#### WORK REQUEST:
Copy precisely the first line of the material below and every later line, stopping with the line that contains "r v).hram = s.hram := rfl".

--------------------------------------------------

-- ==== Sys2Proof/Laws/State.lean ====
section
/-! SUPPORT. One lemma per field per update of the state, each true by unfolding once, so that no later proof unfolds
an update. -/

namespace Sys2Proof.Machine

variable (s : State)

/-! ## setR8 -/

@[simp] theorem State.setR8_regs (r : R8) (v : Byte) : (s.setR8 r v).regs = s.regs.setR8 r v := rfl
@[simp] theorem State.setR8_ime (r : R8) (v : Byte) : (s.setR8 r v).ime = s.ime := rfl
@[simp] theorem State.setR8_eiPending (r : R8) (v : Byte) : (s.setR8 r v).eiPending = s.eiPending := rfl
@[simp] theorem State.setR8_mode (r : R8) (v : Byte) : (s.setR8 r v).mode = s.mode := rfl
@[simp] theorem State.setR8_haltBug (r : R8) (v : Byte) : (s.setR8 r v).haltBug = s.haltBug := rfl
@[simp] theorem State.setR8_cycles (r : R8) (v : Byte) : (s.setR8 r v).cycles = s.cycles := rfl
@[simp] theorem State.setR8_ie (r : R8) (v : Byte) : (s.setR8 r v).ie = s.ie := rfl
@[simp] theorem State.setR8_iflag (r : R8) (v : Byte) : (s.setR8 r v).iflag = s.iflag := rfl
@[simp] theorem State.setR8_dmaReg (r : R8) (v : Byte) : (s.setR8 r v).dmaReg = s.dmaReg := rfl
@[simp] theorem State.setR8_dma (r : R8) (v : Byte) : (s.setR8 r v).dma = s.dma := rfl
@[simp] theorem State.setR8_svbk (r : R8) (v : Byte) : (s.setR8 r v).svbk = s.svbk := rfl
@[simp] theorem State.setR8_wram (r : R8) (v : Byte) : (s.setR8 r v).wram = s.wram := rfl
@[simp] theorem State.setR8_hram (r : R8) (v : Byte) : (s.setR8 r v).hram = s.hram := rfl
@[simp] theorem State.setR8_vram (r : R8) (v : Byte) : (s.setR8 r v).vram = s.vram := rfl
@[simp] theorem State.setR8_oam (r : R8) (v : Byte) : (s.setR8 r v).oam = s.oam := rfl
@[simp] theorem State.setR8_rom (r : R8) (v : Byte) : (s.setR8 r v).rom = s.rom := rfl
@[simp] theorem State.setR8_cartRam (r : R8) (v : Byte) : (s.setR8 r v).cartRam = s.cartRam := rfl
@[simp] theorem State.setR8_nram (r : R8) (v : Byte) : (s.setR8 r v).nram = s.nram := rfl
@[simp] theorem State.setR8_cart (r : R8) (v : Byte) : (s.setR8 r v).cart = s.cart := rfl
@[simp] theorem State.setR8_params (r : R8) (v : Byte) : (s.setR8 r v).params = s.params := rfl
@[simp] theorem State.setR8_fault (r : R8) (v : Byte) : (s.setR8 r v).fault = s.fault := rfl
@[simp] theorem State.setR8_history (r : R8) (v : Byte) : (s.setR8 r v).history = s.history := rfl
@[simp] theorem State.setR8_opcodeAddr (r : R8) (v : Byte) : (s.setR8 r v).opcodeAddr = s.opcodeAddr := rfl
@[simp] theorem State.setR8_draws (r : R8) (v : Byte) : (s.setR8 r v).draws = s.draws := rfl
@[simp] theorem State.setR8_schedule (r : R8) (v : Byte) : (s.setR8 r v).schedule = s.schedule := rfl

/-! ## setPair -/

@[simp] theorem State.setPair_regs (p : Pair) (v : Addr) : (s.setPair p v).regs = s.regs.setPair p v := rfl
@[simp] theorem State.setPair_ime (p : Pair) (v : Addr) : (s.setPair p v).ime = s.ime := rfl
@[simp] theorem State.setPair_eiPending (p : Pair) (v : Addr) : (s.setPair p v).eiPending = s.eiPending := rfl
@[simp] theorem State.setPair_mode (p : Pair) (v : Addr) : (s.setPair p v).mode = s.mode := rfl
@[simp] theorem State.setPair_haltBug (p : Pair) (v : Addr) : (s.setPair p v).haltBug = s.haltBug := rfl
@[simp] theorem State.setPair_cycles (p : Pair) (v : Addr) : (s.setPair p v).cycles = s.cycles := rfl
@[simp] theorem State.setPair_ie (p : Pair) (v : Addr) : (s.setPair p v).ie = s.ie := rfl
@[simp] theorem State.setPair_iflag (p : Pair) (v : Addr) : (s.setPair p v).iflag = s.iflag := rfl
@[simp] theorem State.setPair_dmaReg (p : Pair) (v : Addr) : (s.setPair p v).dmaReg = s.dmaReg := rfl
@[simp] theorem State.setPair_dma (p : Pair) (v : Addr) : (s.setPair p v).dma = s.dma := rfl
@[simp] theorem State.setPair_svbk (p : Pair) (v : Addr) : (s.setPair p v).svbk = s.svbk := rfl
@[simp] theorem State.setPair_wram (p : Pair) (v : Addr) : (s.setPair p v).wram = s.wram := rfl
@[simp] theorem State.setPair_hram (p : Pair) (v : Addr) : (s.setPair p v).hram = s.hram := rfl
@[simp] theorem State.setPair_vram (p : Pair) (v : Addr) : (s.setPair p v).vram = s.vram := rfl
@[simp] theorem State.setPair_oam (p : Pair) (v : Addr) : (s.setPair p v).oam = s.oam := rfl
@[simp] theorem State.setPair_rom (p : Pair) (v : Addr) : (s.setPair p v).rom = s.rom := rfl
@[simp] theorem State.setPair_cartRam (p : Pair) (v : Addr) : (s.setPair p v).cartRam = s.cartRam := rfl
@[simp] theorem State.setPair_nram (p : Pair) (v : Addr) : (s.setPair p v).nram = s.nram := rfl
@[simp] theorem State.setPair_cart (p : Pair) (v : Addr) : (s.setPair p v).cart = s.cart := rfl
@[simp] theorem State.setPair_params (p : Pair) (v : Addr) : (s.setPair p v).params = s.params := rfl
@[simp] theorem State.setPair_fault (p : Pair) (v : Addr) : (s.setPair p v).fault = s.fault := rfl
@[simp] theorem State.setPair_history (p : Pair) (v : Addr) : (s.setPair p v).history = s.history := rfl
@[simp] theorem State.setPair_opcodeAddr (p : Pair) (v : Addr) : (s.setPair p v).opcodeAddr = s.opcodeAddr := rfl
@[simp] theorem State.setPair_draws (p : Pair) (v : Addr) : (s.setPair p v).draws = s.draws := rfl
@[simp] theorem State.setPair_schedule (p : Pair) (v : Addr) : (s.setPair p v).schedule = s.schedule := rfl
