theorem memWrite_ok {a : Addr} {v : Byte} {s : State} (h : ¬s.writeFaults a v) :
    ∃ t, memWrite a v s = .ok () t ∧ s.onlyBus t := by
  obtain ⟨t, e⟩ := (memWrite_ok_iff a v s).2 h
  exact ⟨t, e, memWrite_onlyBus e⟩

end Sys2Proof.Machine
end

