-- ==== Sys2Proof/Laws/Families.lean ====
section
/-! SUPPORT. The opcode table by family (spec 30_encoding.md R301, R307): what `exec` runs for each family, and the
case split over families that stands for the case split over all 512 constructors. -/

namespace Sys2Proof.Machine

/-! ## What `exec` runs -/

theorem exec_ldRR (dst src : R8) (s : State) : exec (.ldRR dst src) s = ldReg dst src s := by
  cases dst <;> cases src <;> rfl

theorem exec_ldRN (dst : R8) (n : Byte) (s : State) : exec (.ldRN dst n) s = ldImm dst n s := by
  cases dst <;> rfl

theorem exec_ldRIndHl (dst : R8) (s : State) : exec (.ldRIndHl dst) s = loadFrom dst s.regs.hl 2 s := by
  cases dst <;> rfl

theorem exec_ldIndHlR (src : R8) (s : State) : exec (.ldIndHlR src) s = storeTo s.regs.hl (s.regs.r8 src) 2 s := by
  cases src <;> rfl

theorem exec_aluO (op : AluOp) (o : Opd) (s : State) : exec (.aluO op o) s = aluOpd op o s := by
  cases o with
  | reg r => cases op <;> cases r <;> rfl
  | indHl => cases op <;> rfl

theorem exec_aluN (op : AluOp) (n : Byte) (s : State) : exec (.aluN op n) s = aluImm op n s := by
  cases op <;> rfl

theorem exec_incO (o : Opd) (s : State) : exec (.incO o) s = incOpd o s := by
  cases o with
  | reg r => cases r <;> rfl
  | indHl => rfl

theorem exec_decO (o : Opd) (s : State) : exec (.decO o) s = decOpd o s := by
  cases o with
  | reg r => cases r <;> rfl
  | indHl => rfl

theorem exec_ldPairN (p : Pair) (n : Addr) (s : State) : exec (.ldPairN p n) s = ldPairImm p n s := by
  cases p <;> rfl

theorem exec_incPair (p : Pair) (s : State) : exec (.incPair p) s = movePair p 1 s := by
  cases p <;> rfl

theorem exec_decPair (p : Pair) (s : State) : exec (.decPair p) s = movePair p (-1) s := by
  cases p <;> rfl

theorem exec_addHl (p : Pair) (s : State) : exec (.addHl p) s = addHlPair p s := by
  cases p <;> rfl

theorem exec_push (p : StackPair) (s : State) : exec (.push p) s = pushValue (s.regs.stackPair p) s := by
  cases p <;> rfl

theorem exec_pop (p : StackPair) (s : State) : exec (.pop p) s = popPair p s := by
  cases p <;> rfl

theorem exec_jpCc (cc : Cond) (n : Addr) (s : State) : exec (.jpCc cc n) s = jpIf cc n s := by
  cases cc <;> rfl

theorem exec_jrCc (cc : Cond) (e : Byte) (s : State) : exec (.jrCc cc e) s = jrIf cc e s := by
  cases cc <;> rfl

theorem exec_callCc (cc : Cond) (n : Addr) (s : State) : exec (.callCc cc n) s = callIf cc n s := by
  cases cc <;> rfl

theorem exec_retCc (cc : Cond) (s : State) : exec (.retCc cc) s = retIf cc s := by
  cases cc <;> rfl

theorem exec_rst (y : Fin 8) (s : State) : exec (.rst y) s = restart y.val s :=
  match y with
  | 0 => rfl
  | 1 => rfl
  | 2 => rfl
  | 3 => rfl
  | 4 => rfl
  | 5 => rfl
  | 6 => rfl
  | 7 => rfl

theorem exec_shiftO (op : ShiftOp) (o : Opd) (s : State) : exec (.shiftO op o) s = shiftOpd op o s := by
  cases o with
  | reg r => cases op <;> cases r <;> rfl
  | indHl => cases op <;> rfl

theorem exec_bitO (b : Fin 8) (o : Opd) (s : State) : exec (.bitO b o) s = bitOpd b o s :=
  match o with
  | .reg .b => match b with
    | 0 => rfl
    | 1 => rfl
    | 2 => rfl
    | 3 => rfl
    | 4 => rfl
    | 5 => rfl
    | 6 => rfl
    | 7 => rfl
  | .reg .c => match b with
    | 0 => rfl
    | 1 => rfl
    | 2 => rfl
    | 3 => rfl
    | 4 => rfl
    | 5 => rfl
    | 6 => rfl
    | 7 => rfl
  | .reg .d => match b with
    | 0 => rfl
    | 1 => rfl
    | 2 => rfl
    | 3 => rfl
    | 4 => rfl
    | 5 => rfl
    | 6 => rfl
    | 7 => rfl
  | .reg .e => match b with
    | 0 => rfl
    | 1 => rfl
    | 2 => rfl
    | 3 => rfl
    | 4 => rfl
    | 5 => rfl
    | 6 => rfl
    | 7 => rfl
  | .reg .h => match b with
    | 0 => rfl
    | 1 => rfl
    | 2 => rfl
    | 3 => rfl
    | 4 => rfl
    | 5 => rfl
    | 6 => rfl
    | 7 => rfl
  | .reg .l => match b with
    | 0 => rfl
    | 1 => rfl
    | 2 => rfl
    | 3 => rfl
    | 4 => rfl
    | 5 => rfl
    | 6 => rfl
    | 7 => rfl
  | .indHl => match b with
    | 0 => rfl
    | 1 => rfl
    | 2 => rfl
    | 3 => rfl
    | 4 => rfl
    | 5 => rfl
    | 6 => rfl
    | 7 => rfl
  | .reg .a => match b with
    | 0 => rfl
    | 1 => rfl
    | 2 => rfl
    | 3 => rfl
    | 4 => rfl
    | 5 => rfl
    | 6 => rfl
    | 7 => rfl

theorem exec_resO (b : Fin 8) (o : Opd) (s : State) : exec (.resO b o) s = resOpd b o s :=
  match o with
  | .reg .b => match b with
    | 0 => rfl
    | 1 => rfl
    | 2 => rfl
    | 3 => rfl
    | 4 => rfl
    | 5 => rfl
    | 6 => rfl
    | 7 => rfl
  | .reg .c => match b with
    | 0 => rfl
    | 1 => rfl
    | 2 => rfl
    | 3 => rfl
    | 4 => rfl
    | 5 => rfl
    | 6 => rfl
    | 7 => rfl
  | .reg .d => match b with
    | 0 => rfl
    | 1 => rfl
    | 2 => rfl
    | 3 => rfl
    | 4 => rfl
    | 5 => rfl
    | 6 => rfl
    | 7 => rfl
  | .reg .e => match b with
    | 0 => rfl
    | 1 => rfl
    | 2 => rfl
    | 3 => rfl
    | 4 => rfl
    | 5 => rfl
    | 6 => rfl
    | 7 => rfl
  | .reg .h => match b with
    | 0 => rfl
    | 1 => rfl
    | 2 => rfl
    | 3 => rfl
    | 4 => rfl
    | 5 => rfl
    | 6 => rfl
    | 7 => rfl
  | .reg .l => match b with
    | 0 => rfl
    | 1 => rfl
    | 2 => rfl
    | 3 => rfl
    | 4 => rfl
    | 5 => rfl
    | 6 => rfl
    | 7 => rfl
  | .indHl => match b with
    | 0 => rfl
    | 1 => rfl
    | 2 => rfl
    | 3 => rfl
    | 4 => rfl
    | 5 => rfl
    | 6 => rfl
    | 7 => rfl
  | .reg .a => match b with
    | 0 => rfl
    | 1 => rfl
    | 2 => rfl
    | 3 => rfl
    | 4 => rfl
    | 5 => rfl
    | 6 => rfl
    | 7 => rfl

theorem exec_setO (b : Fin 8) (o : Opd) (s : State) : exec (.setO b o) s = setOpd b o s :=
  match o with
  | .reg .b => match b with
    | 0 => rfl
    | 1 => rfl
    | 2 => rfl
    | 3 => rfl
    | 4 => rfl
    | 5 => rfl
    | 6 => rfl
    | 7 => rfl
  | .reg .c => match b with
    | 0 => rfl
    | 1 => rfl
    | 2 => rfl
    | 3 => rfl
    | 4 => rfl
    | 5 => rfl
    | 6 => rfl
    | 7 => rfl
  | .reg .d => match b with
    | 0 => rfl
    | 1 => rfl
    | 2 => rfl
    | 3 => rfl
    | 4 => rfl
    | 5 => rfl
    | 6 => rfl
    | 7 => rfl
  | .reg .e => match b with
    | 0 => rfl
    | 1 => rfl
    | 2 => rfl
    | 3 => rfl
    | 4 => rfl
    | 5 => rfl
    | 6 => rfl
    | 7 => rfl
  | .reg .h => match b with
    | 0 => rfl
    | 1 => rfl
    | 2 => rfl
    | 3 => rfl
    | 4 => rfl
    | 5 => rfl
    | 6 => rfl
    | 7 => rfl
  | .reg .l => match b with
    | 0 => rfl
    | 1 => rfl
    | 2 => rfl
    | 3 => rfl
    | 4 => rfl
    | 5 => rfl
    | 6 => rfl
    | 7 => rfl
  | .indHl => match b with
    | 0 => rfl
    | 1 => rfl
    | 2 => rfl
    | 3 => rfl
    | 4 => rfl
    | 5 => rfl
    | 6 => rfl
    | 7 => rfl
  | .reg .a => match b with
    | 0 => rfl
    | 1 => rfl
    | 2 => rfl
    | 3 => rfl
    | 4 => rfl
    | 5 => rfl
    | 6 => rfl
    | 7 => rfl

theorem exec_illegal {p : Byte × Instr} (h : p ∈ illegalOps) (s : State) : exec p.2 s = illegal p.1 s := by
  simp only [illegalOps, List.mem_cons, List.not_mem_nil, or_false] at h
  rcases h with rfl | rfl | rfl | rfl | rfl | rfl | rfl | rfl | rfl | rfl | rfl <;> rfl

--------------------------------------------------

#### TASK RESPONSE:
-- ==== Sys2Proof/Laws/State.lean ====
section
/-! SUPPORT. One lemma per field per update of the state, each true by unfolding once, so that no later proof unfolds
an update. -/

namespace Sys2Proof.Machine

variable (s : State)

/-! ## setR8 -/

@[simp] theorem State.setR8_regs (r : R8) (v : Byte) : (s.setR8 r v).regs = s.regs.setR8 r v := rfl
@[simp] theorem State.setR8_ime (r : R8) (v : Byte) : (s.setR8 r v).ime = s.ime := rfl
@[simp] theorem State.setR8_eiPending (r : R8) (v : Byte) : (s.setR8 r v).eiPending = s.eiPending := rfl
@[simp] theorem State.setR8_mode (r : R8) (v : Byte) : (s.setR8 r v).mode = s.mode := rfl
@[simp] theorem State.setR8_haltBug (r : R8) (v : Byte) : (s.setR8 r v).haltBug = s.haltBug := rfl
@[simp] theorem State.setR8_cycles (r : R8) (v : Byte) : (s.setR8 r v).cycles = s.cycles := rfl
@[simp] theorem State.setR8_ie (r : R8) (v : Byte) : (s.setR8 r v).ie = s.ie := rfl
@[simp] theorem State.setR8_iflag (r : R8) (v : Byte) : (s.setR8 r v).iflag = s.iflag := rfl
@[simp] theorem State.setR8_dmaReg (r : R8) (v : Byte) : (s.setR8 r v).dmaReg = s.dmaReg := rfl
@[simp] theorem State.setR8_dma (r : R8) (v : Byte) : (s.setR8 r v).dma = s.dma := rfl
@[simp] theorem State.setR8_svbk (r : R8) (v : Byte) : (s.setR8 r v).svbk = s.svbk := rfl
@[simp] theorem State.setR8_wram (r : R8) (v : Byte) : (s.setR8 r v).wram = s.wram := rfl
@[simp] theorem State.setR8_hram (r : R8) (v : Byte) : (s.setR8 r v).hram = s.hram := rfl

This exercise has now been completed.